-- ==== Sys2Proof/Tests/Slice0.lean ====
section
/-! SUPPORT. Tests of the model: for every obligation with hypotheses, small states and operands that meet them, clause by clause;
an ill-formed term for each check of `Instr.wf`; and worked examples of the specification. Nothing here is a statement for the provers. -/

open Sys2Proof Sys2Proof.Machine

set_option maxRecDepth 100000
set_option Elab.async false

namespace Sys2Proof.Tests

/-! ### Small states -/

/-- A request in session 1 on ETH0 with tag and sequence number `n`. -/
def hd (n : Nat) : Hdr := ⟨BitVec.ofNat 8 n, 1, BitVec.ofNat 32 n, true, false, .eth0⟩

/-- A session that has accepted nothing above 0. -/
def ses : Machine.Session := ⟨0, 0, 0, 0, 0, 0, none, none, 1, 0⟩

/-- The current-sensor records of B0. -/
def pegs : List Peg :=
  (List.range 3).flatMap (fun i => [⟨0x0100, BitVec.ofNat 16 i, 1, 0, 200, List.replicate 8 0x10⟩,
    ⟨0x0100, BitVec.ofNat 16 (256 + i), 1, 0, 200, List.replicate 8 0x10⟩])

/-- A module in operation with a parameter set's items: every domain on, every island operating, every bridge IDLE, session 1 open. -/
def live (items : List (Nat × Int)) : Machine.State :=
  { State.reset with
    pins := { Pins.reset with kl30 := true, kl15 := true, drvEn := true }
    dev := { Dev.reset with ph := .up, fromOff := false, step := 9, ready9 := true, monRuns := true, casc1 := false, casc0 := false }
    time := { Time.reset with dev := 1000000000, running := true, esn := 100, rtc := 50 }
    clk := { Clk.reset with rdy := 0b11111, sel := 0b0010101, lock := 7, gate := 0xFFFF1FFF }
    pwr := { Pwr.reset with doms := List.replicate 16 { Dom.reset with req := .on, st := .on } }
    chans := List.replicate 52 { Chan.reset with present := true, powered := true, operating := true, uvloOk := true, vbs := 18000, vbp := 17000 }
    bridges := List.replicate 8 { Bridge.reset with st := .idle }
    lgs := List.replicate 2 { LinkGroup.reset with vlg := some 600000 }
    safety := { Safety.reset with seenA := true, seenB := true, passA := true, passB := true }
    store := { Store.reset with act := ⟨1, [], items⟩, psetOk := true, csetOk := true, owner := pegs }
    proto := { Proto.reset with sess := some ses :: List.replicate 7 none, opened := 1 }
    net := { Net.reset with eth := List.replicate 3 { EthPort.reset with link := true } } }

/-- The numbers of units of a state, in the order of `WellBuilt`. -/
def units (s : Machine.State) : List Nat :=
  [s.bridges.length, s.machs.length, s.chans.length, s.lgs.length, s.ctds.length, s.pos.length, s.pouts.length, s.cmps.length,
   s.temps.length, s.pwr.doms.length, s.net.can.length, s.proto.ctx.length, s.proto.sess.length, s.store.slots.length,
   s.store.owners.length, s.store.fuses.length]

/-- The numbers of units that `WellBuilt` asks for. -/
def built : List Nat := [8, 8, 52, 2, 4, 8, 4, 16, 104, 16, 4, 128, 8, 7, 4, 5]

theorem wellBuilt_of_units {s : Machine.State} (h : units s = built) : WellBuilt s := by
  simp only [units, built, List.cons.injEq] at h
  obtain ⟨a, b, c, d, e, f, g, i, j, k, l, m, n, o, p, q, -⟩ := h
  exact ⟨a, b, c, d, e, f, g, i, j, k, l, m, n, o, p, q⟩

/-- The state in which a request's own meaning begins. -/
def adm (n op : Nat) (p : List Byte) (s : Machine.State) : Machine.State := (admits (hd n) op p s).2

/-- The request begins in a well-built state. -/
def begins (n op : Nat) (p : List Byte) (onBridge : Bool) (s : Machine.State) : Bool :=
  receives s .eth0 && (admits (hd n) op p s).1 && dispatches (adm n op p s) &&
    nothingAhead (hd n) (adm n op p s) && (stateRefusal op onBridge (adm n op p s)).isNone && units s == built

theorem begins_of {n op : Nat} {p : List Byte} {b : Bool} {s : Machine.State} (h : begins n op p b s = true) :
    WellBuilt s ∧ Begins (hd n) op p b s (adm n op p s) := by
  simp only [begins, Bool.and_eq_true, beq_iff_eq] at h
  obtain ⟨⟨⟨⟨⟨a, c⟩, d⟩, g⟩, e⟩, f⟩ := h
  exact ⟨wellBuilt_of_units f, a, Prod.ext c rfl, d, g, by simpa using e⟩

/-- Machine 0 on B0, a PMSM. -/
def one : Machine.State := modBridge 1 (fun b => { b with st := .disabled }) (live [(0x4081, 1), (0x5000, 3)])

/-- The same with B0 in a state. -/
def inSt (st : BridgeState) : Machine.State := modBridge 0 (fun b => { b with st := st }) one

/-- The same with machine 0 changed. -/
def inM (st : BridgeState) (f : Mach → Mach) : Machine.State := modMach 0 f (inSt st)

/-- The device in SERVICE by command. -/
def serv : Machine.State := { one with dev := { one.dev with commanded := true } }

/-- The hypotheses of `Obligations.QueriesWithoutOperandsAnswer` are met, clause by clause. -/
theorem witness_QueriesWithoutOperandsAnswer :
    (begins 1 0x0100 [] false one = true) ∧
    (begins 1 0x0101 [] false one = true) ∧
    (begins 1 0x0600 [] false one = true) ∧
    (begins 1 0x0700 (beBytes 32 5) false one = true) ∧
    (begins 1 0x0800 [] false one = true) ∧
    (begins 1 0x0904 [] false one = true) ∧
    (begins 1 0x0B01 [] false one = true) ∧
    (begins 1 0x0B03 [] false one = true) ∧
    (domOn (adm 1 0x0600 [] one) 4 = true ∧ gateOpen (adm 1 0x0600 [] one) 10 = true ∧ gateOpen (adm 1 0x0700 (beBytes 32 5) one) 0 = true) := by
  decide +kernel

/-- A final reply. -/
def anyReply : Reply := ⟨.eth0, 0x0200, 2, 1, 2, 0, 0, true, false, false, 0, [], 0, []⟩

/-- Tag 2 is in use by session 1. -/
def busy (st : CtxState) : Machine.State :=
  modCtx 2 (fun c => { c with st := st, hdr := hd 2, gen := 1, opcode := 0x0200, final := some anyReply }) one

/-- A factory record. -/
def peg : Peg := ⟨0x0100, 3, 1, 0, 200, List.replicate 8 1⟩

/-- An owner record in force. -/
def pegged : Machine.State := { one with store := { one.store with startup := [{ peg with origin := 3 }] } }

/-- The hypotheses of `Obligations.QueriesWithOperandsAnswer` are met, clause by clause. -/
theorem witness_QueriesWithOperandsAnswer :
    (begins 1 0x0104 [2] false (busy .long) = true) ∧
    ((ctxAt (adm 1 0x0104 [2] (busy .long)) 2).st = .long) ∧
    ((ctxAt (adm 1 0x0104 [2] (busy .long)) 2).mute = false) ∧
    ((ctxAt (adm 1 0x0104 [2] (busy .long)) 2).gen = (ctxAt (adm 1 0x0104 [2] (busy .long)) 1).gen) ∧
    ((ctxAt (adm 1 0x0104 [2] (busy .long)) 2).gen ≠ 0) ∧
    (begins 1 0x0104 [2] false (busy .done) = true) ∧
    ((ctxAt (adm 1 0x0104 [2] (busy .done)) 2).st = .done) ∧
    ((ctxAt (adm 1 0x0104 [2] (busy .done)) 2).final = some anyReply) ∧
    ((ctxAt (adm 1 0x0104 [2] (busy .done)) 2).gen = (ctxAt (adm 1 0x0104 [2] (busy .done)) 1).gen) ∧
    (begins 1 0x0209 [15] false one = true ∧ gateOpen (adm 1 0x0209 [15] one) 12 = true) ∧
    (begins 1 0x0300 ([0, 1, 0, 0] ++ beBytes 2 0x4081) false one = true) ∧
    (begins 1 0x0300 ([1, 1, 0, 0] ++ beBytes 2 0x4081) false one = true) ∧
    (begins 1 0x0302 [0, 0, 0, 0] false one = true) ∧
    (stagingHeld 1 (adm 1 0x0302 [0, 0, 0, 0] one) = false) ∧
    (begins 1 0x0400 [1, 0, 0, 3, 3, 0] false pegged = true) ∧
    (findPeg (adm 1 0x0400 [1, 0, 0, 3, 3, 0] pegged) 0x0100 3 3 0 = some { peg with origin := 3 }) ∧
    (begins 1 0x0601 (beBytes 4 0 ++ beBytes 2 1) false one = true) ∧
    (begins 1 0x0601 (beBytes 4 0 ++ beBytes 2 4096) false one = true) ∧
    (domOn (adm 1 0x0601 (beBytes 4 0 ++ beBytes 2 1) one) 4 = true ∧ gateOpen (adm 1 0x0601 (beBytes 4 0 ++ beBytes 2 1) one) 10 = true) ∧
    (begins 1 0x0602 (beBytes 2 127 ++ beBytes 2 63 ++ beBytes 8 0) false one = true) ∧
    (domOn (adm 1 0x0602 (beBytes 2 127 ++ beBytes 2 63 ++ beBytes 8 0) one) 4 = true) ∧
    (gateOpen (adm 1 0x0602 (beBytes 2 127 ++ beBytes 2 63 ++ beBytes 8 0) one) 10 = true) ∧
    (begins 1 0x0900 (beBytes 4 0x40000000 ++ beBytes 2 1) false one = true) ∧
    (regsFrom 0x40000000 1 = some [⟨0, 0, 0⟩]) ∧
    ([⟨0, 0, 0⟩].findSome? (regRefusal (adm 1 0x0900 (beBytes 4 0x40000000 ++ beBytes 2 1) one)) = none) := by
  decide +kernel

• Assigned task:
Taking the listing above as the source, transcribe only the lines starting at the line with "(begins 1 0x0602" and going through the line with "(regsFrom 0x40000000 1", unaltered and with both ends included.

• Your response:
    (begins 1 0x0602 (beBytes 2 127 ++ beBytes 2 63 ++ beBytes 8 0) false one = true) ∧
    (domOn (adm 1 0x0602 (beBytes 2 127 ++ beBytes 2 63 ++ beBytes 8 0) one) 4 = true) ∧
    (gateOpen (adm 1 0x0602 (beBytes 2 127 ++ beBytes 2 63 ++ beBytes 8 0) one) 10 = true) ∧
    (begins 1 0x0900 (beBytes 4 0x40000000 ++ beBytes 2 1) false one = true) ∧
    (regsFrom 0x40000000 1 = some [⟨0, 0, 0⟩]) ∧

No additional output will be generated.